> **What is expected**
The lines to reproduce run from the first one below to the line containing "refin := s.flag", both included. Reproduce them exactly and nothing else.

┌──

-- ==== Sys2Proof/Machine/CheckUnits.lean ====
section
/-! DEFINITION. The check-value units (R716 to R721, R725). -/

namespace Sys2Proof.Machine

/-- The parameters of a unit (R716, R725). -/
structure CrcParams where
  w : Nat
  poly : Nat
  init : Nat
  xorout : Nat
  refin : Bool
  refout : Bool
  deriving DecidableEq, Repr

/-- Reverse the low `n` bits of a number (R716). -/
def reflectBits (x n : Nat) : Nat := (List.range n).foldl (fun a i => 2 * a + b2n (bitAt x i)) 0

/-- The parameters in a unit's registers; bits above the width are ignored (R716). -/
def State.crcParams (s : State) (u : Nat) : CrcParams :=
  let w := s.fld (crcCfgWidth u)
  { w := w, poly := s.get64 (crcPolyLo u) % 2 ^ w, init := s.get64 (crcInitLo u) % 2 ^ w, xorout := s.get64 (crcXoroutLo u) % 2 ^ w,
    refin := s.flag (crcCfgRefin u), refout := s.flag (crcCfgRefout u) }

/-- One bit enters the running value (R716). -/
def crcBit (p : CrcParams) (v : Nat) (b : Bool) : Nat :=
  let top := bitAt v (p.w - 1)
  let s := (2 * v) % 2 ^ p.w
  if top != b then s ^^^ p.poly else s

/-- One byte enters the running value, most significant bit first after reflection (R716). -/
def crcByte (p : CrcParams) (v : Nat) (b : Byte) : Nat :=
  let x := if p.refin then reflectBits b.toNat 8 else b.toNat
  (List.range 8).foldl (fun v i => crcBit p v (bitAt x (7 - i))) v

/-- Bytes enter the running value. -/
def crcRun (p : CrcParams) (v : Nat) (bs : List Byte) : Nat := bs.foldl (crcByte p) v

/-- The final value (R716). -/
def crcFinal (p : CrcParams) (v : Nat) : Nat := (if p.refout then reflectBits v p.w else v) ^^^ p.xorout

/-- A unit's source fires with a cause (R721): 1 run completed, 2 repeat, 3 load while busy. -/
def State.crcFire (s : State) (u cause : Nat) : State := (s.setFld (crcStatusCause u) cause).fire (372 + u)

/-- V in force is what CRC_VALUE reads (R719). -/
def State.crcShow (s : State) (u v : Nat) : State := (s.setCrc u { s.crc u with v := v }).set64 (crcValueLo u) v

/-- A run of a unit ends, with or without its result (R717, R721). -/
def State.crcEnd (s : State) (u job : Nat) : State :=
  ((s.setCrc u { s.crc u with job := none }).setFld (crcStatusBusy u) 0).dropJob job

/-- A check job asks for its next 4 KB of input (R476, R717), one read at a time. -/
def State.checkUnit (s : State) (j : Job) : State :=
  if j.outPos ≠ j.consumed then s.setJob { j with phase := .running }
  else
    let n := min 4096 (j.par.srcLen - j.consumed)
    let w := s.hostRead (j.par.source + j.consumed) n (.jobInput j.id) 0 j.id
    match w.2 with
    | some _ => (w.1.finishDesc j.sess j.desc 7 []).crcEnd j.par.unit j.id
    | none => w.1.setJob { j with phase := .running, outPos := j.outPos + n, units := j.units + 1 }

/-- Bytes of a check job arrive (R717): V advances, and the last ones complete the run. DEDUCED: assumption 37. -/
def State.checkData (s : State) (j : Job) (bs : List Byte) : State :=
  let u := j.par.unit
  let p := s.crcParams u
  let v := crcRun p (s.crc u).v bs
  let s := s.crcShow u v
  let n := j.consumed + bs.length
  if n < j.par.srcLen then s.setJob { j with consumed := n }
  else
    let r := crcFinal p v
    let s := s.set64 (crcResultLo u) r
    ((s.finishDesc j.sess j.desc 0 (leBytes 8 r ++ leBytes 8 v)).crcEnd u j.id).crcFire u 1

/-- CHECK_RUN (R555, R717). DEDUCED: assumption 37. -/
def execCheckRun (s : SessId) (idx : Nat) (st : State) : Host.Outcome State Fault Refusal :=
  .next (st.runDesc s idx 0x4A modesMNAX (fun d st =>
    let u := d.par 0x10 1; let len := d.par 0x28 8
    if 7 < u then st.badParam s d 0x10
    else if ¬ devHost (d.par 0x20 8) then st.badParam s d 0x20
    else if len = 0 ∨ 2 ^ 32 < len then st.badParam s d 0x28
    else if (st.crc u).job.isSome ∨ 256 ≤ st.hostJobs then st.wrongState s d
    else
      let p := st.crcParams u
      let v := if bitAt (d.par 0x11 1) 0 then d.par 0x18 8 % 2 ^ p.w else p.init
      let id := freeJobId st.jobs
      let st := ((st.crcShow u v).setFld (crcStatusBusy u) 1)
      let st := st.setCrc u { st.crc u with job := some id }
      st.addJob { initJob with
        sess := s, tag := d.tagGen, desc := d.idx, par := { initJob.par with kind := .check, unit := u, source := d.par 0x20 8, srcLen := len } }))

/-- A write of CRC_LOAD (R719, R720): a load commits the staged value, unless its alive counter repeats or a run is active. -/
def State.loadWrite (s : State) (u : Nat) (v : Word) : State :=
  if ¬ v.getLsbD 4 then s
  else
    let a := v.toNat % 16
    let c := s.crc u
    if c.loads ≠ 0 ∧ s.fld (crcStatusLastAlive u) = a then
      ((s.setFld (crcStatusRepeat u) 1).bump (crcCntRepeatF u) 1).crcFire u 2
    else if c.job.isSome then (s.setFld (crcStatusWriteBusy u) 1).crcFire u 3
    else
      let w := s.fld (crcCfgWidth u)
      let s := s.setCrc u { c with loads := c.loads + 1 }
      (s.crcShow u (c.staged % 2 ^ w)).setFld (crcStatusLastAlive u) a

/-- CRC_LOAD (R719, R720). DEDUCED: assumption 37. -/
def execCrcLoad (u : UnitId) (v : Word) (s : State) : Host.Outcome State Fault Refusal := .next (s.loadWrite u v)

end Sys2Proof.Machine
end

└──

> **Answer to this problem**
-- ==== Sys2Proof/Machine/CheckUnits.lean ====
section
/-! DEFINITION. The check-value units (R716 to R721, R725). -/

namespace Sys2Proof.Machine

/-- The parameters of a unit (R716, R725). -/
structure CrcParams where
  w : Nat
  poly : Nat
  init : Nat
  xorout : Nat
  refin : Bool
  refout : Bool
  deriving DecidableEq, Repr

/-- Reverse the low `n` bits of a number (R716). -/
def reflectBits (x n : Nat) : Nat := (List.range n).foldl (fun a i => 2 * a + b2n (bitAt x i)) 0

/-- The parameters in a unit's registers; bits above the width are ignored (R716). -/
def State.crcParams (s : State) (u : Nat) : CrcParams :=
  let w := s.fld (crcCfgWidth u)
  { w := w, poly := s.get64 (crcPolyLo u) % 2 ^ w, init := s.get64 (crcInitLo u) % 2 ^ w, xorout := s.get64 (crcXoroutLo u) % 2 ^ w,
    refin := s.flag (crcCfgRefin u), refout := s.flag (crcCfgRefout u) }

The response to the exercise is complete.